What is needed here is every entry, retyped exactly.

_____

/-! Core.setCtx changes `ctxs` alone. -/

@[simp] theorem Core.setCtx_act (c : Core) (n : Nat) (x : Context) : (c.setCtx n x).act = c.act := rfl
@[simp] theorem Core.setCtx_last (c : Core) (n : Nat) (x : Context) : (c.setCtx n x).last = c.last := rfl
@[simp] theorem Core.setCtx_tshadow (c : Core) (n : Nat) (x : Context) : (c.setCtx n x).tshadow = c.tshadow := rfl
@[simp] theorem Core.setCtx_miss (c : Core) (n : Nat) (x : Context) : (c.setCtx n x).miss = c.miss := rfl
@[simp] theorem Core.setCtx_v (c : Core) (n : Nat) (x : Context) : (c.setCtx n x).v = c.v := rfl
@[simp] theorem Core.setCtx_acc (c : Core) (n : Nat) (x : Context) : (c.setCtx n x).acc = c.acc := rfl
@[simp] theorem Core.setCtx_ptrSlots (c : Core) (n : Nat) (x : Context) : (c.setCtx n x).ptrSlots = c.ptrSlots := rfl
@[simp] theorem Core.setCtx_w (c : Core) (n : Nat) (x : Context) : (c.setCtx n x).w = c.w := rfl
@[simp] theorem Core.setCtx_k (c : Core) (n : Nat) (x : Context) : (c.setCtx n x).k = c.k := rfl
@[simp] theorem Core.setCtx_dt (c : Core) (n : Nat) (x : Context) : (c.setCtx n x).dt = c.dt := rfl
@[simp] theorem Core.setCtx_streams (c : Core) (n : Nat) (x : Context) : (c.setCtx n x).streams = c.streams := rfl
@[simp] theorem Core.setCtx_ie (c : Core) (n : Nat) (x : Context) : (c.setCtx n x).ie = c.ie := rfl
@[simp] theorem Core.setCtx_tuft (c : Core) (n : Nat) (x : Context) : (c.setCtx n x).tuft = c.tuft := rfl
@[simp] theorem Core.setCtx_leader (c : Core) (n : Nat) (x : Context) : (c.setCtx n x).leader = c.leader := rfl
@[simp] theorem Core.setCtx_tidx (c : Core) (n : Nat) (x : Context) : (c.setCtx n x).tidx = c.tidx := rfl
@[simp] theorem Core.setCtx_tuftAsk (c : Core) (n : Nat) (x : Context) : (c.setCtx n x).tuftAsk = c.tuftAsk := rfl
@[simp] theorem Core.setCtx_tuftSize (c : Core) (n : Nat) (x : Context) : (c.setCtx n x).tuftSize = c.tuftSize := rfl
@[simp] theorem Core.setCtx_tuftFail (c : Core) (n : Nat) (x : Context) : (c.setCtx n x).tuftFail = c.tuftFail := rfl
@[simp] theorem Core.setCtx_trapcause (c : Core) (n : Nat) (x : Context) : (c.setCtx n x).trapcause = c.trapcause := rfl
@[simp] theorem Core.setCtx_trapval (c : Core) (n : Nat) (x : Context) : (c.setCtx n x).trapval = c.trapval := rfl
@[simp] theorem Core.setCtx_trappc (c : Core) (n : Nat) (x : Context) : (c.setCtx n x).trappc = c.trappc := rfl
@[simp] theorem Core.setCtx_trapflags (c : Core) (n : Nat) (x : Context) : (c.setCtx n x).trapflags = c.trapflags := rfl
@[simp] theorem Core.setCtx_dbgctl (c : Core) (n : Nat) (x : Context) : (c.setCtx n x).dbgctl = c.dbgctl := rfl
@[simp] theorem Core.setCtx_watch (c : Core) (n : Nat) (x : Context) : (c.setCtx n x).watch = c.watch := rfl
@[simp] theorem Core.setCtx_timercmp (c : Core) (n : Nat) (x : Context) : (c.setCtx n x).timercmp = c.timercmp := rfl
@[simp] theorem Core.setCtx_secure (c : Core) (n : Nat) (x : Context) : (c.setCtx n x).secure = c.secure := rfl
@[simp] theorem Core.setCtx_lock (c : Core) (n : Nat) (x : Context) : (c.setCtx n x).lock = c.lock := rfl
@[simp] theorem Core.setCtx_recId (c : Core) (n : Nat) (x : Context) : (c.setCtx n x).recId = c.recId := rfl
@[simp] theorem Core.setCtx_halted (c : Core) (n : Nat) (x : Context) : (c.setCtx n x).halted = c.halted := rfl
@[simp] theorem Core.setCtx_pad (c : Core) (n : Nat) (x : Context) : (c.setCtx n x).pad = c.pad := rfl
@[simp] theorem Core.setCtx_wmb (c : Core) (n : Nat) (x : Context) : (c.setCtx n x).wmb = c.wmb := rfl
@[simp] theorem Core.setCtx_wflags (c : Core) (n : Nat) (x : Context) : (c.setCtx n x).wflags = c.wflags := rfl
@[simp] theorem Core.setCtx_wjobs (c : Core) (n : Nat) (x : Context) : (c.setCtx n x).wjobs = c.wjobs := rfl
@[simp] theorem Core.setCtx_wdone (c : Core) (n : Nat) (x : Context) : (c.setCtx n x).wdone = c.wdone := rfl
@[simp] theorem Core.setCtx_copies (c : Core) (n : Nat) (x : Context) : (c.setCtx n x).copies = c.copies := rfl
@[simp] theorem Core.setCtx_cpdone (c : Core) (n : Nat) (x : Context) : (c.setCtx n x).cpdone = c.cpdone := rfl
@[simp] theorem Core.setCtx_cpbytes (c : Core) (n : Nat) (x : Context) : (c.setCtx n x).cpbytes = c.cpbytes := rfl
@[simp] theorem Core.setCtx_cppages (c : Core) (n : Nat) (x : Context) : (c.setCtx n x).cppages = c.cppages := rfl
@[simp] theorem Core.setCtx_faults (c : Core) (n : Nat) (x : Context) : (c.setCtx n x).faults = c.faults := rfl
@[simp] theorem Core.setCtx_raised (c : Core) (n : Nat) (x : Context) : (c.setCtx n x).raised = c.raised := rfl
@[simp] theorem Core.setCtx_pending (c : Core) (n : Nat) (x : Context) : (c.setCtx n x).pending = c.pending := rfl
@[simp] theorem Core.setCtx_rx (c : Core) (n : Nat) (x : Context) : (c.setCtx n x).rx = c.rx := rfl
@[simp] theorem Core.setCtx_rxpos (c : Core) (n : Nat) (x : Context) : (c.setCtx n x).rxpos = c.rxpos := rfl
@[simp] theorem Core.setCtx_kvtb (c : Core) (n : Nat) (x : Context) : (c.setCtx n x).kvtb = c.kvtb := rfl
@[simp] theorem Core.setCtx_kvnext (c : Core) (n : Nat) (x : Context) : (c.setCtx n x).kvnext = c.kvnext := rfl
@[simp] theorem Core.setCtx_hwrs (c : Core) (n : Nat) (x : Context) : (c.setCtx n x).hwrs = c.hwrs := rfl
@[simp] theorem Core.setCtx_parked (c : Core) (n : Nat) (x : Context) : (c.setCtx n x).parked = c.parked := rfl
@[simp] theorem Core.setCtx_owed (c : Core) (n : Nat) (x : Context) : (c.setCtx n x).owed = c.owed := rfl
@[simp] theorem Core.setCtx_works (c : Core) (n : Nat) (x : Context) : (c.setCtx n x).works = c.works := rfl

_____

*OUTPUT OF THE TASK*
/-! Core.setCtx changes `ctxs` alone. -/

@[simp] theorem Core.setCtx_act (c : Core) (n : Nat) (x : Context) : (c.setCtx n x).act = c.act := rfl
@[simp] theorem Core.setCtx_last (c : Core) (n : Nat) (x : Context) : (c.setCtx n x).last = c.last := rfl
@[simp] theorem Core.setCtx_tshadow (c : Core) (n : Nat) (x : Context) : (c.setCtx n x).tshadow = c.tshadow := rfl
@[simp] theorem Core.setCtx_miss (c : Core) (n : Nat) (x : Context) : (c.setCtx n x).miss = c.miss := rfl
@[simp] theorem Core.setCtx_v (c : Core) (n : Nat) (x : Context) : (c.setCtx n x).v = c.v := rfl
@[simp] theorem Core.setCtx_acc (c : Core) (n : Nat) (x : Context) : (c.setCtx n x).acc = c.acc := rfl
@[simp] theorem Core.setCtx_ptrSlots (c : Core) (n : Nat) (x : Context) : (c.setCtx n x).ptrSlots = c.ptrSlots := rfl
@[simp] theorem Core.setCtx_w (c : Core) (n : Nat) (x : Context) : (c.setCtx n x).w = c.w := rfl
@[simp] theorem Core.setCtx_k (c : Core) (n : Nat) (x : Context) : (c.setCtx n x).k = c.k := rfl
@[simp] theorem Core.setCtx_dt (c : Core) (n : Nat) (x : Context) : (c.setCtx n x).dt = c.dt := rfl
@[simp] theorem Core.setCtx_streams (c : Core) (n : Nat) (x : Context) : (c.setCtx n x).streams = c.streams := rfl
@[simp] theorem Core.setCtx_ie (c : Core) (n : Nat) (x : Context) : (c.setCtx n x).ie = c.ie := rfl
@[simp] theorem Core.setCtx_tuft (c : Core) (n : Nat) (x : Context) : (c.setCtx n x).tuft = c.tuft := rfl
@[simp] theorem Core.setCtx_leader (c : Core) (n : Nat) (x : Context) : (c.setCtx n x).leader = c.leader := rfl
@[simp] theorem Core.setCtx_tidx (c : Core) (n : Nat) (x : Context) : (c.setCtx n x).tidx = c.tidx := rfl
@[simp] theorem Core.setCtx_tuftAsk (c : Core) (n : Nat) (x : Context) : (c.setCtx n x).tuftAsk = c.tuftAsk := rfl
@[simp] theorem Core.setCtx_tuftSize (c : Core) (n : Nat) (x : Context) : (c.setCtx n x).tuftSize = c.tuftSize := rfl
@[simp] theorem Core.setCtx_tuftFail (c : Core) (n : Nat) (x : Context) : (c.setCtx n x).tuftFail = c.tuftFail := rfl
@[simp] theorem Core.setCtx_trapcause (c : Core) (n : Nat) (x : Context) : (c.setCtx n x).trapcause = c.trapcause := rfl
@[simp] theorem Core.setCtx_trapval (c : Core) (n : Nat) (x : Context) : (c.setCtx n x).trapval = c.trapval := rfl
@[simp] theorem Core.setCtx_trappc (c : Core) (n : Nat) (x : Context) : (c.setCtx n x).trappc = c.trappc := rfl
@[simp] theorem Core.setCtx_trapflags (c : Core) (n : Nat) (x : Context) : (c.setCtx n x).trapflags = c.trapflags := rfl
@[simp] theorem Core.setCtx_dbgctl (c : Core) (n : Nat) (x : Context) : (c.setCtx n x).dbgctl = c.dbgctl := rfl
@[simp] theorem Core.setCtx_watch (c : Core) (n : Nat) (x : Context) : (c.setCtx n x).watch = c.watch := rfl
@[simp] theorem Core.setCtx_timercmp (c : Core) (n : Nat) (x : Context) : (c.setCtx n x).timercmp = c.timercmp := rfl
@[simp] theorem Core.setCtx_secure (c : Core) (n : Nat) (x : Context) : (c.setCtx n x).secure = c.secure := rfl
@[simp] theorem Core.setCtx_lock (c : Core) (n : Nat) (x : Context) : (c.setCtx n x).lock = c.lock := rfl
@[simp] theorem Core.setCtx_recId (c : Core) (n : Nat) (x : Context) : (c.setCtx n x).recId = c.recId := rfl
@[simp] theorem Core.setCtx_halted (c : Core) (n : Nat) (x : Context) : (c.setCtx n x).halted = c.halted := rfl
@[simp] theorem Core.setCtx_pad (c : Core) (n : Nat) (x : Context) : (c.setCtx n x).pad = c.pad := rfl
@[simp] theorem Core.setCtx_wmb (c : Core) (n : Nat) (x : Context) : (c.setCtx n x).wmb = c.wmb := rfl
@[simp] theorem Core.setCtx_wflags (c : Core) (n : Nat) (x : Context) : (c.setCtx n x).wflags = c.wflags := rfl
@[simp] theorem Core.setCtx_wjobs (c : Core) (n : Nat) (x : Context) : (c.setCtx n x).wjobs = c.wjobs := rfl
@[simp] theorem Core.setCtx_wdone (c : Core) (n : Nat) (x : Context) : (c.setCtx n x).wdone = c.wdone := rfl
@[simp] theorem Core.setCtx_copies (c : Core) (n : Nat) (x : Context) : (c.setCtx n x).copies = c.copies := rfl
@[simp] theorem Core.setCtx_cpdone (c : Core) (n : Nat) (x : Context) : (c.setCtx n x).cpdone = c.cpdone := rfl
@[simp] theorem Core.setCtx_cpbytes (c : Core) (n : Nat) (x : Context) : (c.setCtx n x).cpbytes = c.cpbytes := rfl
@[simp] theorem Core.setCtx_cppages (c : Core) (n : Nat) (x : Context) : (c.setCtx n x).cppages = c.cppages := rfl
@[simp] theorem Core.setCtx_faults (c : Core) (n : Nat) (x : Context) : (c.setCtx n x).faults = c.faults := rfl
@[simp] theorem Core.setCtx_raised (c : Core) (n : Nat) (x : Context) : (c.setCtx n x).raised = c.raised := rfl
@[simp] theorem Core.setCtx_pending (c : Core) (n : Nat) (x : Context) : (c.setCtx n x).pending = c.pending := rfl
@[simp] theorem Core.setCtx_rx (c : Core) (n : Nat) (x : Context) : (c.setCtx n x).rx = c.rx := rfl
@[simp] theorem Core.setCtx_rxpos (c : Core) (n : Nat) (x : Context) : (c.setCtx n x).rxpos = c.rxpos := rfl
@[simp] theorem Core.setCtx_kvtb (c : Core) (n : Nat) (x : Context) : (c.setCtx n x).kvtb = c.kvtb := rfl
@[simp] theorem Core.setCtx_kvnext (c : Core) (n : Nat) (x : Context) : (c.setCtx n x).kvnext = c.kvnext := rfl
@[simp] theorem Core.setCtx_hwrs (c : Core) (n : Nat) (x : Context) : (c.setCtx n x).hwrs = c.hwrs := rfl
@[simp] theorem Core.setCtx_parked (c : Core) (n : Nat) (x : Context) : (c.setCtx n x).parked = c.parked := rfl
@[simp] theorem Core.setCtx_owed (c : Core) (n : Nat) (x : Context) : (c.setCtx n x).owed = c.owed := rfl
@[simp] theorem Core.setCtx_works (c : Core) (n : Nat) (x : Context) : (c.setCtx n x).works = c.works := rfl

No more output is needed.